Critical reading of Watson and Rayner's (1920) report reveals little evidence either that Albert developed a rat phobia or even that animals consistently evoked his fear (or anxiety) during Watson and Rayner's experiment. It may be useful for modern learning theorists to see how the Albert study prompted subsequent research ... but it seems time, finally, to place the Watson and Rayner data in the category of "interesting but uninterpretable" results.

It is difficult to be certain exactly what happened during the Little Albert experiment since concrete evidence and scientific records are lacking. Though a film was shot during the experiment, textbooks interpret the movie differently. Various sources give contradicting accounts of events that took place and they raise questions about exactly what stimuli were used, which stimuli the baby came to fear, and what happened to the child after the experiment. It was said that most textbooks "suffer from inaccuracies of various degrees" while referring to Watson and Rayner's study. Texts often misrepresent, exaggerate, or minimize the range of Albert's post-conditioning fears.

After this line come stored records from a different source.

/-! `writeFrame`: R151. -/

@[simp] theorem State.writeFrame_op (f : List Byte) : (s.writeFrame f).op = s.op := rfl
@[simp] theorem State.writeFrame_phase (f : List Byte) : (s.writeFrame f).phase = s.phase := rfl
@[simp] theorem State.writeFrame_rkind (f : List Byte) : (s.writeFrame f).rkind = s.rkind := rfl
@[simp] theorem State.writeFrame_fallback (f : List Byte) : (s.writeFrame f).fallback = s.fallback := rfl
@[simp] theorem State.writeFrame_esc (f : List Byte) : (s.writeFrame f).esc = s.esc := rfl
@[simp] theorem State.writeFrame_count (f : List Byte) : (s.writeFrame f).count = s.count := rfl
@[simp] theorem State.writeFrame_rxbuf (f : List Byte) : (s.writeFrame f).rxbuf = s.rxbuf := rfl
@[simp] theorem State.writeFrame_meas (f : List Byte) : (s.writeFrame f).meas = s.meas := rfl
@[simp] theorem State.writeFrame_str (f : List Byte) : (s.writeFrame f).str = s.str := rfl
@[simp] theorem State.writeFrame_strlen (f : List Byte) : (s.writeFrame f).strlen = s.strlen := rfl
@[simp] theorem State.writeFrame_vmaj (f : List Byte) : (s.writeFrame f).vmaj = s.vmaj := rfl
@[simp] theorem State.writeFrame_vmin (f : List Byte) : (s.writeFrame f).vmin = s.vmin := rfl
@[simp] theorem State.writeFrame_rxq (f : List Byte) : (s.writeFrame f).rxq = s.rxq := rfl
@[simp] theorem State.writeFrame_txlog (f : List Byte) : (s.writeFrame f).txlog = s.txlog ++ f := rfl
@[simp] theorem State.writeFrame_events (f : List Byte) : (s.writeFrame f).events = s.events := rfl
@[simp] theorem State.writeFrame_refusedIssues (f : List Byte) : (s.writeFrame f).refusedIssues = s.refusedIssues := rfl

/-! `sensorAppend`: R46. -/

@[simp] theorem State.sensorAppend_op (bs : List Byte) : (s.sensorAppend bs).op = s.op := rfl
@[simp] theorem State.sensorAppend_phase (bs : List Byte) : (s.sensorAppend bs).phase = s.phase := rfl
@[simp] theorem State.sensorAppend_rkind (bs : List Byte) : (s.sensorAppend bs).rkind = s.rkind := rfl
@[simp] theorem State.sensorAppend_fallback (bs : List Byte) : (s.sensorAppend bs).fallback = s.fallback := rfl
@[simp] theorem State.sensorAppend_esc (bs : List Byte) : (s.sensorAppend bs).esc = s.esc := rfl
@[simp] theorem State.sensorAppend_count (bs : List Byte) : (s.sensorAppend bs).count = s.count := rfl
@[simp] theorem State.sensorAppend_rxbuf (bs : List Byte) : (s.sensorAppend bs).rxbuf = s.rxbuf := rfl
@[simp] theorem State.sensorAppend_meas (bs : List Byte) : (s.sensorAppend bs).meas = s.meas := rfl
@[simp] theorem State.sensorAppend_str (bs : List Byte) : (s.sensorAppend bs).str = s.str := rfl
@[simp] theorem State.sensorAppend_strlen (bs : List Byte) : (s.sensorAppend bs).strlen = s.strlen := rfl
@[simp] theorem State.sensorAppend_vmaj (bs : List Byte) : (s.sensorAppend bs).vmaj = s.vmaj := rfl
@[simp] theorem State.sensorAppend_vmin (bs : List Byte) : (s.sensorAppend bs).vmin = s.vmin := rfl
@[simp] theorem State.sensorAppend_rxq (bs : List Byte) : (s.sensorAppend bs).rxq = s.rxq ++ bs := rfl
@[simp] theorem State.sensorAppend_txlog (bs : List Byte) : (s.sensorAppend bs).txlog = s.txlog := rfl
@[simp] theorem State.sensorAppend_events (bs : List Byte) : (s.sensorAppend bs).events = s.events := rfl
@[simp] theorem State.sensorAppend_refusedIssues (bs : List Byte) : (s.sensorAppend bs).refusedIssues = s.refusedIssues := rfl

/-! `refuseIssue`: R156, R157. -/

@[simp] theorem State.refuseIssue_op (c : BitVec 3) : (s.refuseIssue c).op = s.op := rfl
@[simp] theorem State.refuseIssue_phase (c : BitVec 3) : (s.refuseIssue c).phase = s.phase := rfl
@[simp] theorem State.refuseIssue_rkind (c : BitVec 3) : (s.refuseIssue c).rkind = s.rkind := rfl
@[simp] theorem State.refuseIssue_fallback (c : BitVec 3) : (s.refuseIssue c).fallback = s.fallback := rfl
@[simp] theorem State.refuseIssue_esc (c : BitVec 3) : (s.refuseIssue c).esc = s.esc := rfl
@[simp] theorem State.refuseIssue_count (c : BitVec 3) : (s.refuseIssue c).count = s.count := rfl
@[simp] theorem State.refuseIssue_rxbuf (c : BitVec 3) : (s.refuseIssue c).rxbuf = s.rxbuf := rfl
@[simp] theorem State.refuseIssue_meas (c : BitVec 3) : (s.refuseIssue c).meas = s.meas := rfl
@[simp] theorem State.refuseIssue_str (c : BitVec 3) : (s.refuseIssue c).str = s.str := rfl
@[simp] theorem State.refuseIssue_strlen (c : BitVec 3) : (s.refuseIssue c).strlen = s.strlen := rfl
@[simp] theorem State.refuseIssue_vmaj (c : BitVec 3) : (s.refuseIssue c).vmaj = s.vmaj := rfl
@[simp] theorem State.refuseIssue_vmin (c : BitVec 3) : (s.refuseIssue c).vmin = s.vmin := rfl
@[simp] theorem State.refuseIssue_rxq (c : BitVec 3) : (s.refuseIssue c).rxq = s.rxq := rfl
@[simp] theorem State.refuseIssue_txlog (c : BitVec 3) : (s.refuseIssue c).txlog = s.txlog := rfl
@[simp] theorem State.refuseIssue_events (c : BitVec 3) : (s.refuseIssue c).events = s.events := rfl
@[simp] theorem State.refuseIssue_refusedIssues (c : BitVec 3) : (s.refuseIssue c).refusedIssues = s.refusedIssues ++ [c] := rfl

/-! `storeByte`: R119, appending. -/

@[simp] theorem State.storeByte_op (b : Byte) : (s.storeByte b).op = s.op := rfl
@[simp] theorem State.storeByte_phase (b : Byte) : (s.storeByte b).phase = s.phase := rfl
@[simp] theorem State.storeByte_rkind (b : Byte) : (s.storeByte b).rkind = s.rkind := rfl
@[simp] theorem State.storeByte_fallback (b : Byte) : (s.storeByte b).fallback = s.fallback := rfl
@[simp] theorem State.storeByte_esc (b : Byte) : (s.storeByte b).esc = escAfter b := rfl
@[simp] theorem State.storeByte_count (b : Byte) : (s.storeByte b).count = s.count + 1 := rfl
@[simp] theorem State.storeByte_rxbuf (b : Byte) : (s.storeByte b).rxbuf = s.rxbuf.setIfInBounds s.count b := rfl
@[simp] theorem State.storeByte_meas (b : Byte) : (s.storeByte b).meas = s.meas := rfl
@[simp] theorem State.storeByte_str (b : Byte) : (s.storeByte b).str = s.str := rfl
@[simp] theorem State.storeByte_strlen (b : Byte) : (s.storeByte b).strlen = s.strlen := rfl
@[simp] theorem State.storeByte_vmaj (b : Byte) : (s.storeByte b).vmaj = s.vmaj := rfl
@[simp] theorem State.storeByte_vmin (b : Byte) : (s.storeByte b).vmin = s.vmin := rfl
@[simp] theorem State.storeByte_rxq (b : Byte) : (s.storeByte b).rxq = s.rxq := rfl
@[simp] theorem State.storeByte_txlog (b : Byte) : (s.storeByte b).txlog = s.txlog := rfl
@[simp] theorem State.storeByte_events (b : Byte) : (s.storeByte b).events = s.events := rfl
@[simp] theorem State.storeByte_refusedIssues (b : Byte) : (s.storeByte b).refusedIssues = s.refusedIssues := rfl

/-! `replaceLast`: R119, replacing. -/

@[simp] theorem State.replaceLast_op (o : Byte) : (s.replaceLast o).op = s.op := rfl
@[simp] theorem State.replaceLast_phase (o : Byte) : (s.replaceLast o).phase = s.phase := rfl
@[simp] theorem State.replaceLast_rkind (o : Byte) : (s.replaceLast o).rkind = s.rkind := rfl
@[simp] theorem State.replaceLast_fallback (o : Byte) : (s.replaceLast o).fallback = s.fallback := rfl
@[simp] theorem State.replaceLast_esc (o : Byte) : (s.replaceLast o).esc = false := rfl
@[simp] theorem State.replaceLast_count (o : Byte) : (s.replaceLast o).count = s.count := rfl
@[simp] theorem State.replaceLast_rxbuf (o : Byte) : (s.replaceLast o).rxbuf = s.rxbuf.setIfInBounds (s.count - 1) o := rfl
@[simp] theorem State.replaceLast_meas (o : Byte) : (s.replaceLast o).meas = s.meas := rfl
@[simp] theorem State.replaceLast_str (o : Byte) : (s.replaceLast o).str = s.str := rfl
@[simp] theorem State.replaceLast_strlen (o : Byte) : (s.replaceLast o).strlen = s.strlen := rfl
@[simp] theorem State.replaceLast_vmaj (o : Byte) : (s.replaceLast o).vmaj = s.vmaj := rfl
@[simp] theorem State.replaceLast_vmin (o : Byte) : (s.replaceLast o).vmin = s.vmin := rfl
@[simp] theorem State.replaceLast_rxq (o : Byte) : (s.replaceLast o).rxq = s.rxq := rfl
@[simp] theorem State.replaceLast_txlog (o : Byte) : (s.replaceLast o).txlog = s.txlog := rfl
@[simp] theorem State.replaceLast_events (o : Byte) : (s.replaceLast o).events = s.events := rfl
@[simp] theorem State.replaceLast_refusedIssues (o : Byte) : (s.replaceLast o).refusedIssues = s.refusedIssues := rfl

/-! `clearEsc`: ESC <- 0. -/

@[simp] theorem State.clearEsc_op : s.clearEsc.op = s.op := rfl
@[simp] theorem State.clearEsc_phase : s.clearEsc.phase = s.phase := rfl
@[simp] theorem State.clearEsc_rkind : s.clearEsc.rkind = s.rkind := rfl
@[simp] theorem State.clearEsc_fallback : s.clearEsc.fallback = s.fallback := rfl
@[simp] theorem State.clearEsc_esc : s.clearEsc.esc = false := rfl
@[simp] theorem State.clearEsc_count : s.clearEsc.count = s.count := rfl
@[simp] theorem State.clearEsc_rxbuf : s.clearEsc.rxbuf = s.rxbuf := rfl
@[simp] theorem State.clearEsc_meas : s.clearEsc.meas = s.meas := rfl
@[simp] theorem State.clearEsc_str : s.clearEsc.str = s.str := rfl
@[simp] theorem State.clearEsc_strlen : s.clearEsc.strlen = s.strlen := rfl
@[simp] theorem State.clearEsc_vmaj : s.clearEsc.vmaj = s.vmaj := rfl
@[simp] theorem State.clearEsc_vmin : s.clearEsc.vmin = s.vmin := rfl
@[simp] theorem State.clearEsc_rxq : s.clearEsc.rxq = s.rxq := rfl
@[simp] theorem State.clearEsc_txlog : s.clearEsc.txlog = s.txlog := rfl
@[simp] theorem State.clearEsc_events : s.clearEsc.events = s.events := rfl
@[simp] theorem State.clearEsc_refusedIssues : s.clearEsc.refusedIssues = s.refusedIssues := rfl

/-! `discardPartial`: R153. -/

@[simp] theorem State.discardPartial_op : s.discardPartial.op = s.op := rfl
@[simp] theorem State.discardPartial_phase : s.discardPartial.phase = s.phase := rfl
@[simp] theorem State.discardPartial_rkind : s.discardPartial.rkind = s.rkind := rfl
@[simp] theorem State.discardPartial_fallback : s.discardPartial.fallback = s.fallback := rfl
@[simp] theorem State.discardPartial_esc : s.discardPartial.esc = false := rfl
@[simp] theorem State.discardPartial_count : s.discardPartial.count = 0 := rfl
@[simp] theorem State.discardPartial_rxbuf : s.discardPartial.rxbuf = Vector.replicate 47 0 := rfl
@[simp] theorem State.discardPartial_meas : s.discardPartial.meas = s.meas := rfl
@[simp] theorem State.discardPartial_str : s.discardPartial.str = s.str := rfl
@[simp] theorem State.discardPartial_strlen : s.discardPartial.strlen = s.strlen := rfl
@[simp] theorem State.discardPartial_vmaj : s.discardPartial.vmaj = s.vmaj := rfl
@[simp] theorem State.discardPartial_vmin : s.discardPartial.vmin = s.vmin := rfl
@[simp] theorem State.discardPartial_rxq : s.discardPartial.rxq = s.rxq := rfl
@[simp] theorem State.discardPartial_txlog : s.discardPartial.txlog = s.txlog := rfl
@[simp] theorem State.discardPartial_events : s.discardPartial.events = s.events := rfl
@[simp] theorem State.discardPartial_refusedIssues : s.discardPartial.refusedIssues = s.refusedIssues := rfl

/-! `putMeasurement`: R127, MEASUREMENT. -/

@[simp] theorem State.putMeasurement_op (m : Vector Word 10) (fb : Bool) : (s.putMeasurement m fb).op = s.op := rfl
@[simp] theorem State.putMeasurement_phase (m : Vector Word 10) (fb : Bool) : (s.putMeasurement m fb).phase = s.phase := rfl
@[simp] theorem State.putMeasurement_rkind (m : Vector Word 10) (fb : Bool) : (s.putMeasurement m fb).rkind = .measurement := rfl
@[simp] theorem State.putMeasurement_fallback (m : Vector Word 10) (fb : Bool) : (s.putMeasurement m fb).fallback = fb := rfl
@[simp] theorem State.putMeasurement_esc (m : Vector Word 10) (fb : Bool) : (s.putMeasurement m fb).esc = s.esc := rfl
@[simp] theorem State.putMeasurement_count (m : Vector Word 10) (fb : Bool) : (s.putMeasurement m fb).count = s.count := rfl
@[simp] theorem State.putMeasurement_rxbuf (m : Vector Word 10) (fb : Bool) : (s.putMeasurement m fb).rxbuf = s.rxbuf := rfl
@[simp] theorem State.putMeasurement_meas (m : Vector Word 10) (fb : Bool) : (s.putMeasurement m fb).meas = m := rfl
@[simp] theorem State.putMeasurement_str (m : Vector Word 10) (fb : Bool) : (s.putMeasurement m fb).str = s.str := rfl
@[simp] theorem State.putMeasurement_strlen (m : Vector Word 10) (fb : Bool) : (s.putMeasurement m fb).strlen = s.strlen := rfl
@[simp] theorem State.putMeasurement_vmaj (m : Vector Word 10) (fb : Bool) : (s.putMeasurement m fb).vmaj = s.vmaj := rfl
@[simp] theorem State.putMeasurement_vmin (m : Vector Word 10) (fb : Bool) : (s.putMeasurement m fb).vmin = s.vmin := rfl
@[simp] theorem State.putMeasurement_rxq (m : Vector Word 10) (fb : Bool) : (s.putMeasurement m fb).rxq = s.rxq := rfl
@[simp] theorem State.putMeasurement_txlog (m : Vector Word 10) (fb : Bool) : (s.putMeasurement m fb).txlog = s.txlog := rfl
@[simp] theorem State.putMeasurement_events (m : Vector Word 10) (fb : Bool) : (s.putMeasurement m fb).events = s.events := rfl
@[simp] theorem State.putMeasurement_refusedIssues (m : Vector Word 10) (fb : Bool) : (s.putMeasurement m fb).refusedIssues = s.refusedIssues := rfl

/-! `putString`: R127, ASCII. -/

@[simp] theorem State.putString_op (p : List Byte) : (s.putString p).op = s.op := rfl
@[simp] theorem State.putString_phase (p : List Byte) : (s.putString p).phase = s.phase := rfl
@[simp] theorem State.putString_rkind (p : List Byte) : (s.putString p).rkind = .string := rfl
@[simp] theorem State.putString_fallback (p : List Byte) : (s.putString p).fallback = s.fallback := rfl
@[simp] theorem State.putString_esc (p : List Byte) : (s.putString p).esc = s.esc := rfl
@[simp] theorem State.putString_count (p : List Byte) : (s.putString p).count = s.count := rfl
@[simp] theorem State.putString_rxbuf (p : List Byte) : (s.putString p).rxbuf = s.rxbuf := rfl
@[simp] theorem State.putString_meas (p : List Byte) : (s.putString p).meas = s.meas := rfl
@[simp] theorem State.putString_str (p : List Byte) : (s.putString p).str = memWrite s.str 0 p := rfl
@[simp] theorem State.putString_strlen (p : List Byte) : (s.putString p).strlen = BitVec.ofNat 5 p.length := rfl
@[simp] theorem State.putString_vmaj (p : List Byte) : (s.putString p).vmaj = s.vmaj := rfl
@[simp] theorem State.putString_vmin (p : List Byte) : (s.putString p).vmin = s.vmin := rfl
@[simp] theorem State.putString_rxq (p : List Byte) : (s.putString p).rxq = s.rxq := rfl
@[simp] theorem State.putString_txlog (p : List Byte) : (s.putString p).txlog = s.txlog := rfl
@[simp] theorem State.putString_events (p : List Byte) : (s.putString p).events = s.events := rfl
@[simp] theorem State.putString_refusedIssues (p : List Byte) : (s.putString p).refusedIssues = s.refusedIssues := rfl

Other criticisms concern the health of the child. It has been alleged that his name was Douglas Merritte and that he was not a "healthy", "normal" infant as claimed in the study, but one who was very ill and had exhibited symptoms of hydrocephalus since birth—according to relatives he never learned to walk or talk later in life. The child would purportedly die five years after the experiment due to complications from the congenital disease. It is stated that the study's authors were aware of the child's severe cognitive deficit, abnormal behavior, and unusually frequent crying, but continued to terrify the sick infant and generalize their findings to healthy infants, an act criticized as academic fraud. These accusations were rejected by other articles in the same journals that published the initial claims. The authors rejecting the "sick baby" claim stated that the child was actually William (called Albert by his family) Barger, and that the child was, in fact, healthy.